Na Cidade do Rio de Janeiro, apesar de possuir ramais metroferroviários, os ônibus ainda são o modo de transporte mais utilizados pela população. Eles são, portanto, fundamentais para os deslocamentos dos cariocas, principalmente os de menor renda. Infelizmente o Poder Público Municipal, tanto no Executivo quanto no Legislativo, foi historicamente subserviente aos interesses dos empresários do setor em detrimento dos interesses dos usuários. As linhas de ônibus foram por anos operadas graças às permissões, mesmo quando não amparadas legalmente, e em 2014 ocorreu a primeira licitação no setor, que mudou muito pouco a realidade do setor. Permaneceu a mesma lógica, os mesmo empresários e o mesmo serviço ruim.
Por certo o melhor seria fazer cumprir o que está determinado na Lei Orgânica e fazer com que o serviço de ônibus seja operado por meio de empresa pública. A retirada da necessidade de remuneração do capital (ou seja do lucro do empresário) faria com que a operação ficasse mais barata. Contudo, sabe-se que mesmo que houvesse um Prefeito imbuído na tarefa de construir tal empresa, os recursos financeiros envolvidos seriam elevados e dificilmente conseguiria-se cobrir todo o município em quatro anos. Para se ter uma ideia da ordem de grandeza dos custos envolvidos: hoje operam na cidade cerca de 9 mil ônibus; considerando um preço estimado de 400 mil reais cada; tem-se um total de 3,6 bilhões de reais, sem contar outras despesas como garagens e maquinário para manutenção.
O presente projeto de lei visa estabelecer um novo marco para as concessões de linhas de ônibus. O central aqui é a mudança do fluxo financeiro. Atualmente a empresa ganha a concessão e é remunerada a partir da tarifa pagas pelos seus usuários. A proposta é que os usuários comprassem os bilhetes da Prefeitura que passaria a remunerar as empresas pelos ônibus que elas colocarem nas ruas, independentemente da quantidade de passageiros neles. Isso fará com que o dinheiro proveniente de passagens pagas e não utilizadas e a antecipação da receita ajudem a financiar o sistema como um todo, ao invés de gerar lucros indevidos. Outra vantagem é que retira-se a possibilidade de caixa dois das empresas de ônibus, pois toda a receita delas seria controlada. Por fim abre-se a possibilidade da inclusão de outras fontes de recursos para o custeio dos ônibus, para além do pagamento da tarifa. Uma futura municipalização de parte da Cide-combustíveis (Contribuição de intervenção no domínio econômico incidente sobre as operações realizadas com combustíveis), por exemplo, poderia ser emprega.

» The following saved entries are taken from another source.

-- ==== Sys2Proof/Tests/Slice0.lean ====
section
/-! SUPPORT. Tests: terms that `WellFormed` refuses, words of the encoding tables, small steps with results worked by hand
from the spec, and states and operands that meet the hypotheses of the statements. -/

namespace Sys2Proof

set_option Elab.async false

/-! ### Terms that are refused -/

/-- Always executed, no stall. -/
def tc : Ctl := { stall := 0, pn := false, ps := 15 }
/-- The inverted `always` predicate (R50). -/
def tbad : Ctl := { stall := 0, pn := true, ps := 15 }
/-- A register source. -/
def tv (n : VReg) : Src := .reg n false
/-- A register where nothing else is accepted. -/
def tr (n : VReg) : RSrc := { n := n, last := false }
/-- A capability source. -/
def tcap (n : CReg) : CSrc := { n := n, last := false }
/-- A memory operand without an index. -/
def tm (d : Word) : MemOp := { cap := tcap 1, idx := none, disp := d }
/-- No order, no scope, no hint. -/
def tmm : MMod := { order := .plain, scope := .unit, hint := .dflt }

/-- The predicate checks (R22, R50) and the register alignments of control (R49, R87). -/
theorem test_wf_control : [
    Instr.bra tbad { delta := 0, slot := 0 }, .nop 0 (some 0), .brx tc (tr 3), .callx tc (tr 63),
    .fork tc 0 (.imm 1) (tv 1) { delta := 0, slot := 0 }, .fork tc 0 (tv 1) (.imm 1) { delta := 0, slot := 0 },
    .fork tc 0 (.imm 1) (.imm 2) { delta := 0, slot := 1 }, .sleepu tc (tv 5), .trap tc (.const 31), .brk tbad (tv 0),
    .wspill tc 0 (tm 0) (.imm 4), .wfill tc 0 (tm 0) (.const 31), .pmovWr tc (.const 31), .srd tc 1 .clk,
    .srd tc 62 .ptp, .swr tc .rmode (.imm 8), .swr tc .fstat (.imm 9), .swr tc .prog (.imm 10)].all
      (fun i => !wf i) = true := by decide

/-- The types, alignments, IMM32 and constants of the integer instructions (R25, R49, R109 to R115). -/
theorem test_wf_integer : [
    Instr.iadd tc .i16 false 0 (tv 0) (tv 0), .iadd tc .i64 false 1 (tv 0) (tv 0), .iadd tc .n64 false 0 (tv 1) (tv 0),
    .isub tc .i64 false 0 (tv 0) (tv 3), .iadd tc .i32 false 0 (.imm 1) (.imm 2), .imulh tc .i64 0 (tv 0) (tv 0),
    .imad tc .n64 0 (tv 0) (tv 0) (tv 0), .imadw tc .i32 1 (tv 0) (tv 0) (tv 0), .imadw tc .i32 0 (tv 0) (tv 0) (tv 1),
    .iabs tc .n32 false 0 (tv 0), .ineg tc .n64 false 0 (tv 0), .logt tc .i32 0 (tv 0) (tv 0) (tv 0) 0,
    .logt tc .n32 0 (.imm 0) (tv 0) (tv 0) 0, .rot tc .i32 0 (tv 0) (tv 0), .bfx tc .n64 0 (tv 0) (tv 0),
    .popc tc .i32 0 (tv 0), .brev tc .n64 1 (tv 0), .icmp tc .ord .i32 0 (tv 0) (tv 0), .icmp tc .uno .i32 0 (tv 0) (tv 0),
    .sel tc .i32 0 15 false (tv 0) (tv 0), .mov tc .i8 0 (tv 0)].all (fun i => !wf i) = true := by decide

/-- The types and formats of the floating and packed instructions (R145 to R165). -/
theorem test_wf_numeric : [
    Instr.cvtfi tc .i64 .f32 none 1 (tv 0), .cvtif tc .f32 .i64 none 0 (tv 1), .cvtff tc .f16 .f16 none 0 (tv 0),
    .hadd2 tc .f32 none 0 (tv 0) (tv 0), .hfma2 tc .f32 none 0 (tv 0) (tv 0) (tv 0),
    .ffma tc .f32 none 0 (.imm 0) (.imm 1) (tv 0), .ffma tc .f32 none 0 (.imm 0) (tv 0) (.imm 1),
    .padd2 tc .i32 false 0 (tv 0) (tv 0), .pmnx2 tc true .n8 0 (tv 0) (tv 0), .shrr tc .i32 .to32 0 (tv 0) (tv 0),
    .shrr tc .i64 .none 1 (tv 0) (tv 0), .pack2 tc true .i32 true 0 (tv 0) (tv 0),
    .pack2 tc false .i16 true 0 (tv 0) (tv 0), .unpk2 tc false .i32 0 (tv 0), .idot4 tc .i16 false 0 (tv 0) (tv 0) (tv 0)].all
      (fun i => !wf i) = true := by decide

/-- The types of the team instructions (R166 to R174). -/
theorem test_wf_team : [
    Instr.tslide tc false .i8 .fz 0 (tv 0) (tv 0), .tslide tc false .i64 (.fc (tv 1)) 0 (tv 0) (tv 0),
    .tshfl tc false .i16 0 (tv 0) (tv 0) (tv 0), .tbcast tc .i32 0 (tv 0) (tv 1), .tscan tc .and false (.int .i32) false none 0 (tv 0),
    .tscan tc .add false .f32 true none 0 (tv 0), .tred tc .min .f32 false (some .rtz) 0 (tv 0),
    .tred tc .xor .f32 false none 0 (tv 0), .tmatch tc 0 .i32 0 (tv 0)].all (fun i => !wf i) = true := by decide

/-- The orders, hints and groups of the memory and fabric instructions (R120 to R132, R239 to R262). -/
theorem test_wf_memory : [
    Instr.ld tc .i32 { tmm with order := .rel } 0 (tm 0), .ld tc .i32 { tmm with scope := .dev } 0 (tm 0),
    .ld tc .n64 tmm 1 (tm 0), .st tc .i32 { tmm with order := .acq } (tm 0) (tv 0), .st tc .i32 tmm (tm 4) (.imm 8),
    .ldv tc true tmm 2 (tm 0), .ldv tc false tmm 1 (tm 0), .stv tc true tmm (tm 0) (tr 62), .ldc tc { tmm with order := .ar } 0 (tm 0),
    .stc tc { tmm with order := .acq } (tm 0) (tcap 0), .cderive tc 0 (tcap 0) (.imm 1) (.imm 2), .cget tc .base 1 (tcap 0),
    .cget tc .len 63 (tcap 0), .caddr tc 1 (tcap 0) (tv 0), .ctest tc 0 (tcap 0) (.imm 0) (tv 0) 0,
    .amo tc .add .i16 tmm 0 (tm 0) (tv 0), .amo tc .add .i32 { tmm with hint := .stream } 0 (tm 0) (tv 0),
    .cas tc .i32 tmm 0 (tm 0) (tr 1), .cas tc .i64 tmm 0 (tm 0) (tr 2), .cas16 tc tmm 2 (tm 0) (tr 0),
    .cas16 tc tmm 0 (tm 0) (tr 4), .cas16 tc { tmm with hint := .keep } 0 (tm 0) (tr 0),
    .fence tc .plain .unit, .mwait tc false .i32 tmm 0 (tm 0) (tv 0), .mwait tc false .n32 { tmm with order := .rel } 0 (tm 0) (tv 0),
    .lnreclaim tc tmm 0 (tm 0) (tr 8)].all (fun i => !wf i) = true := by decide

/-- The groups and fields of the engines' instructions (R297, R308, R352, R381, R439, R458). -/
theorem test_wf_engines : [
    Instr.xfer tc 1 (tv 0) none, .xfer tc 62 (tv 0) none, .xfer tc 0 (tv 0) (some (tr 1)), .xprom tc 1 (tv 0) none,
    .xstat tc 1 (tv 0), .crew 0 false (.const 31), .mma 0 .f16 1 none 0 0 0 .zero, .mma 0 .l6 0 none 0 0 6 .zero,
    .mma 0 .l6 0 none 0 0 0 (.reg (tr 1)), .mma 0 .i8 0 (some .rne) 0 0 0 .zero, .mma 0 .f16 0 none 0 0 0 (.reg (tr 0)),
    .adrain 0 false none 0 (tr 1), .adrainS 0 false 0 (tcap 0) none 2, .areduce 0 false 0 (.imm 2) 0, .aroll 0 0 0 7,
    .rxtake tc 1 (tv 0), .rxrel tc (.imm 0) (.imm 1), .txpost tc 0 (tcap 0) none (.imm 1), .txpostTs2 tc 0 (tcap 0) none (.imm 1),
    .txpostTs1 tc 0 (tcap 0) none (.imm 1) 2, .ptprd tc 62, .tsrec tc 1 (tv 0), .gcond tc (.imm 0) (.imm 1),
    .signalWrite tc (tm 1) (.imm 2), .signalAdd tc (tm 0) (tv 1), .lvlq tc .unit 1 (tv 0), .hpost tc 0 (tv 0) (tr 4),
    .bank tc 1 (tm 0) (tr 0), .bank tc 0 (tm 0) (tr 1), .plant tbad 0 (tm 0), .evsel tc (.imm 0) (.imm 1), .evrd tc 1 (tv 0)].all
      (fun i => !wf i) = true := by decide

/-! ### Words of the encoding tables (R46, R47, R52, R58) -/

/-- Control: an `EXIT` of no successor, OP 0x08, predicate 15, unused fields 0x60. -/
theorem test_word_exit : decodeTableWord 96 0x0800780C0C0C000000000000 = some (.exit tc) := by decide
/-- Integer: `(!p2) iadd.i32 v5, v3!, 7 ~4`. -/
theorem test_word_iadd : decodeTableWord 96 0x200490B06CEC040000000000 =
    some (.iadd { stall := 4, pn := true, ps := 2 } .i32 false 5 (.reg 3 true) (.const 7)) := by decide
/-- Floating: `pmac2.i16` beside a float, OP 0x63 with three registers. -/
theorem test_word_pmac2 : decodeTableWord 96 0x630179404061420000000000 =
    some (.pmac2 { stall := 1, pn := false, ps := 15 } 10 (.reg 2 false) (.reg 3 false) (.reg 10 false)) := by decide
/-- Team: `tslide.up.i16.fz v5, v4, 1 ~1`. -/
theorem test_word_tslide : decodeTableWord 96 0x710178A08C2C020000000000 =
    some (.tslide { stall := 1, pn := false, ps := 15 } false .i16 .fz 5 (.reg 4 false) (.const 1)) := by decide
/-- Memory: an acquire load of a halfword with an index. -/
theorem test_word_ld : decodeTableWord 96 0x80017928604C0B0800000008 =
    some (.ld { stall := 1, pn := false, ps := 15 } .n16 { order := .acq, scope := .dev, hint := .dflt } 9
      { cap := { n := 3, last := false }, idx := some { n := 2, last := false }, disp := 8 }) := by decide
/-- Fabric: a release at `.sys` of a lost line. -/
theorem test_word_lnreclaim : decodeTableWord 96 0xAE0078A86C120F9000000000 =
    some (.lnreclaim tc { order := .rel, scope := .sys, hint := .dflt } 5 { cap := tcap 3, idx := none, disp := 0 }
      { n := 16, last := true }) := by decide
/-- Transfer: `xfer` with a constant template and a coordinate pair. -/
theorem test_word_xfer : decodeTableWord 96 0xC0017A8C618C000000000000 =
    some (.xfer { stall := 1, pn := false, ps := 15 } 20 (.const 3) (some { n := 12, last := false })) := by decide
/-- Matrix: `mma.l6` with scales. -/
theorem test_word_mma : decodeTableWord 96 0xD101780C0C05160200000000 =
    some (.mma 1 .l6 2 none 0 0 0 (.reg { n := 40, last := false })) := by decide
/-- Wire: `txpost` of mode 1. -/
theorem test_word_txpost : decodeTableWord 96 0xE21179082080C00000000000 =
    some (.txpostTs2 { stall := 1, pn := false, ps := 15 } 8 { n := 1, last := false }
      (some { n := 4, last := false }) (.reg 6 false)) := by decide
/-- Front end: `hpost`. -/
theorem test_word_hpost : decodeTableWord 96 0xEF01788C4C01000000000000 =
    some (.hpost { stall := 1, pn := false, ps := 15 } 4 (.const 2) { n := 8, last := false }) := by decide
/-- System: `bank`. -/
theorem test_word_bank : (decodeTableWord 96 0xF0007888AC00C00000000000).isSome = true := by decide

/-- Reserved encodings are refused: an unassigned opcode, MOD4 of `IADD`, the inverted always predicate, a selector of
0x50, a set X13 bit of `RET`. -/
theorem test_words_refused : [0x1500780C0C0C000000000000, 0x201490B06CEC040000000000, 0x2004F8B06CEC040000000000,
    0x0200780A0C0C000000000000, 0x0500780C0C0C000100000000].all (fun w => decodeTableWord 96 w == none) = true := by decide

/-! ### A small machine -/

namespace Machine

/-- A capability of a space from address 0 on, with every permission and two megabytes. -/
def tCapReg (space : Nat) (gen : Word) : CapReg :=
  { bits := capBits gen space 0xFF 8192 8 0, tag := true, bad := false }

Outro ponto importante do projeto é o favorecimento da competitividade. A atual concessão é de 20 anos. A proposta é que esse período seja reduzido para 8 anos. Também é previsto que o total de linhas do município seja dividido em pelo menos 10 lotes, possibilitando a entrada de mais empresas na competição. Certamente, não haverá lei que garanta a não existência de cartel, mas pode-se com essas medidas favorecer a entrada de outras empresas interessadas.
Em relação às gratuidades, a lei garante as que já são previstas e praticadas no Rio de Janeiro e abre possibilidades de ampliação com o novo sistema funcionando.
Trata-se, portanto, de um projeto de suma importância para a vida do povo da nossa cidade. Ao aprová-lo a Câmara de Vereadores do Rio de Janeiro fará cumprir seu papel de defender os interesses do povo que a elegeu, em detrimento dos empresários do setor.